Quels détails sur les villes ! L’auteur va jusqu’à dire, à la face des Romains et de tous les voyageurs, que l’église de Saint-Pierre a huit cent quarante pieds de longueur. Il augmente les domaines du pape comme il allonge son église ; il lui donne libéralement le duché de Bénévent, quoiqu’il n’ait jamais possédé que la ville ; il y a peu de pages où il ne se trouve de semblables bévues.

Consultez les tables de Lenglet, vous y trouverez encore que Hatton, archevêque de Mayence, fut assiégé dans une tour par des rats, pris par des rats, et mangé par des rats[3] ; qu’on vit des armées célestes combattre en l’air, et que deux armées de serpents se livrèrent sur la terre une sanglante bataille.

Encore une fois, si, dans notre siècle, qui est celui de la raison, on publie de telles pauvretés, que n’a-t-on pas fait dans les siècles des fables ? Si on imprime publiquement dans les plus grandes capitales tant de mensonges historiques, que d’absurdités n’écrivait-on pas obscurément dans de petites provinces barbares, absurdités multipliées avec le temps par des copistes, et autorisées ensuite par des commentaires ?

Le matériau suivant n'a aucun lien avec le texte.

/-- The end of a CLAIM whose own claim stands QUEUED, or has left the list: the claim goes, and the sale CLAIMING with it. -/
theorem failClaim_queued {n : Nat} {s : State} (queued : ∀ c, findClaim s.claims (own s) n = some c → c.state = .queued)
    (reason : Reason) :
    (failClaim reason n s).claims = s.claims.filter (fun x => !x.hasKey (own s) n) ∧ (failClaim reason n s).line = s.line ∧
    (∀ r, s.sales.sale = some r → r.stage = .claiming → r.claim = some n →
      (failClaim reason n s).sales = { s.sales with sale := none }) ∧
    ((∀ r, s.sales.sale = some r → r.stage ≠ .claiming ∨ r.claim ≠ some n) →
      (failClaim reason n s).sales = s.sales ∧ (failClaim reason n s).store = s.store) := by
  have dropped := dropQueued_queued queued
  cases claiming : claimingWith s n with
  | none =>
    rw [failClaim_none claiming, dropped]
    refine ⟨rfl, rfl, fun r sale stage claim => ?_, fun _ => ⟨rfl, rfl⟩⟩
    rw [claimingWith_eq_some sale stage claim] at claiming
    cases claiming
  | some r =>
    obtain ⟨sale, stage⟩ := claimingWith_some claiming
    have claim : r.claim = some n := by
      by_contra other
      rw [claimingWith_eq_none fun r' sale' => .inr (by rw [Option.some.inj (sale'.symm.trans sale)]; exact other)] at claiming
      cases claiming
    have gone : ∀ q, r.claim = some q → findClaim (removeClaim (own s) n s).claims (own s) q = none := by
      intro q hq
      cases claim.symm.trans hq
      exact findClaim_removed _ _ _
    obtain ⟨line, claims, sales⟩ := abortSale_claimGone (s := removeClaim (own s) n s) sale (by simp [stage]) gone reason
    rw [failClaim_some claiming, dropped, line, claims, sales]
    exact ⟨rfl, rfl, fun _ _ _ _ => rfl, fun none => absurd ((none r sale).resolve_left (· stage)) (· claim)⟩

/-! ### Abandonment (R83, R90, R112) -/

theorem dropCurrent_eq {s : State} {f : TxFrame} {q : List TxFrame} (queue : s.line.queue = f :: q) : dropCurrent s =
    s.withLine { s.line with queue := q, condition := if q = [] then .noFrame else .waiting s.clock.tick } := by
  simp only [dropCurrent, Line.remove, queue, List.eraseIdx_cons_zero, freshCondition, if_true, queue_isEmpty]

theorem tellAbandoned_other {f : TxFrame} (claim : f.payload.kind ≠ .claim) (segReq : f.payload.kind ≠ .segReq) (s : State) :
    tellAbandoned f s = s := by
  unfold tellAbandoned
  split
  · next e => exact absurd (by rw [e]; rfl) claim
  · next e => exact absurd (by rw [e]; rfl) segReq
  · rfl

theorem requestSegment_queued {k : TableKind} {s : State} (m : s.line.muted = false) (room : s.line.queue.length < 12) (n : Nat)
    (p : Pull) : requestSegment (n + 1) k p s =
      setPull k { p with request := some s.line.seqCounter } (s.withLine (s.line.push s.clock.tick (segReqOf k p))) := by
  have queued : handToLine (segReqOf k p) s = (.queued s.line.seqCounter, s.withLine (s.line.push s.clock.tick (segReqOf k p)), none) := by
    rw [handToLine, Line.hand_of_room m (fun g _ => supersedes_of_key rfl g.payload) room]
  simp only [requestSegment, queued]

theorem requestExpired_lastTry {k : TableKind} {s : State} {p : Pull} (pull : (slotOf s k).pull = some p) (last : 4 ≤ p.tries) :
    requestExpired k s = abandonPull k s := by
  simp only [requestExpired, pull]
  exact if_neg (Nat.not_lt.2 last)

theorem requestExpired_retry {k : TableKind} {s : State} {p : Pull} (pull : (slotOf s k).pull = some p) (left : p.tries < 4) :
    requestExpired k s = requestSegment 4 k { p with tries := p.tries + 1, replyTimer := none, request := none } s := by
  simp only [requestExpired, pull]
  exact if_pos left

/-- Settles O23: the tenth failure reaches `abandonCurrent`, whose owner's part is that of the frame's kind. -/
theorem tenthFailureAbandonsTheFrame : Obligations.TenthFailureAbandonsTheFrame := by
  intro s u f q e why queue tenth hu
  obtain ⟨g, payload, seq, fails⟩ : ∃ g : TxFrame, g.payload = f.payload ∧ g.seq = f.seq ∧
      exec e s = .next (abandonCurrent g why s) := by
    rcases tenth with ⟨rfl, rfl, sending, ten⟩ | ⟨rfl, rfl, nine, since, waiting, late⟩
    · exact ⟨f, rfl, rfl, congrArg Host.Outcome.next ((collide_sending queue sending).trans (attemptFailed_abandons ten _ s))⟩
    · exact ⟨{ f with attempts := f.attempts + 1 }, rfl, rfl, congrArg Host.Outcome.next
        ((busyFail_late queue waiting late).trans (attemptFailed_abandons (Nat.succ_le_succ nine) _ s))⟩
  have told : exec e s = .next (tellAbandoned g u) := by
    rw [fails, abandonCurrent, dropCurrent_eq queue, payload, seq, hu]
    rfl
  have claims : u.claims = s.claims := by rw [hu]; rfl
  have sales : u.sales = s.sales := by rw [hu]; rfl
  have store : u.store = s.store := by rw [hu]; rfl
  have owner : own u = s.setup.straps.station := by rw [hu]; rfl
  refine ⟨fun claim segReq => ?_, fun x hx => ?_, fun x hx => ?_⟩
  · rw [told, tellAbandoned_other (by rw [payload]; exact claim) (by rw [payload]; exact segReq)]
  · have tells : exec e s = .next (failClaim .lineFault f.seq u) := by
      rw [told, tellAbandoned, payload, hx, seq]
    refine ⟨fun notQueued idle => ?_, fun queued => ?_⟩
    · rw [tells, failClaim_none (claimingWith_eq_none (by rw [sales]; exact idle)),
        dropQueued_other (by rw [claims, owner]; exact notQueued)]
    · obtain ⟨gone, line, closed, stands⟩ := failClaim_queued (s := u) (by rw [claims, owner]; exact queued) .lineFault
      rw [claims, owner] at gone
      rw [sales] at closed stands
      rw [store] at stands
      exact ⟨_, tells, gone, line, closed, stands, (failClaim_onSale _ _ u).of_line line⟩
  · have tells : exec e s = .next (segReqLost x.kind f.seq u) := by
      rw [told, tellAbandoned, payload, hx, seq]
    have slot : slotOf u x.kind = s.store.slot x.kind := by rw [slotOf, store]
    refine ⟨fun other => ?_, fun p pull request => ⟨fun last => ?_, fun left m room => ?_⟩⟩
    · rw [tells, segReqLost_other (by rw [slot]; exact other)]
    · rw [tells, segReqLost_own (by rw [slot]; exact pull) request, requestExpired_lastTry (by rw [slot]; exact pull) last,
        abandonPull, slot, setSlot, store]
      rfl
    · have lineU : u.line = { s.line with queue := q, condition := if q = [] then .noFrame else .waiting s.clock.tick } := by
        rw [hu]
        rfl
      have tick : u.clock.tick = s.clock.tick := by rw [hu]; rfl
      rw [tells, segReqLost_own (by rw [slot]; exact pull) request, requestExpired_retry (by rw [slot]; exact pull) left,
        requestSegment_queued (by rw [lineU]; exact m) (by rw [lineU]; exact room), Line.push_eq, setPull, slotOf,
        State.withLine_store, ← slotOf, slot, setSlot, State.withLine_store, store, tick, lineU]
      by_cases empty : q = []
      · simp only [empty, if_true]
        rfl
      · simp only [empty, if_false]
        rfl

/-! ### Completion (R85, R90) -/

theorem complete_other {s : State} (h : s.line.condition ≠ .sending) : complete s = s := by
  unfold complete
  split
  · next sending _ => exact absurd sending h
  · rfl

/-- A frame that completes is counted and leaves the queue before its owner is told. -/
theorem complete_sending {s : State} {f : TxFrame} {q : List TxFrame} (queue : s.line.queue = f :: q)
    (sending : s.line.condition = .sending) : complete s = tellCompleted f (s.withLine { s.line with
      queue := q, condition := if q = [] then .noFrame else .waiting s.clock.tick
      rxCount := (s.line.rxCount + 1) % 4294967296 }) := by
  have counted : (countFrame s).line.queue = f :: q := queue
  simp only [complete, sending, queue]
  rw [dropCurrent_eq counted]
  rfl

theorem segReqCompleted_other {k : TableKind} {n : Nat} {s : State} (h : ∀ x, (slotOf s k).pull = some x → x.request ≠ some n) :
    segReqCompleted k n s = s := by
  unfold segReqCompleted
  split
  · next x pull => exact if_neg (h x pull)
  · rfl

theorem segReqCompleted_own {k : TableKind} {n : Nat} {s : State} {p : Pull} (pull : (slotOf s k).pull = some p)
    (request : p.request = some n) :
    segReqCompleted k n s = setPull k { p with replyTimer := some ⟨s.clock.tick, 10⟩, request := none } s := by
  simp only [segReqCompleted, pull]
  exact if_pos request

Enfin, si les événements les plus intéressants, les plus terribles, qui se passent sous nos yeux, sont enveloppés d’obscurités impénétrables, que sera-ce des événements qui ont vingt siècles d’antiquité ? Le grand Gustave est tué dans la bataille de Lutzen ; on ne sait s’il a été assassiné par un de ses propres officiers. On tire des coups de fusil dans les carrosses du grand Condé ; on ignore si cette manœuvre est de la cour ou de la Fronde. Plusieurs principaux citoyens sont assassinés dans l’Hôtel de Ville en ces temps malheureux ; on n’a jamais su quelle fut la faction coupable de ces meurtres. Tous les grands événements de ce globe sont comme ce globe même, dont une moitié est exposée au grand jour, et l’autre plongée dans l’obscurité.

  1. Voyez tome XII, page 439.
  2. Tome XIX, page 254 ; voyez aussi XXVI, 121.
  3. Voyez les Tablettes chronologiques de Lenglet-Dufresnoy, à l’année 969.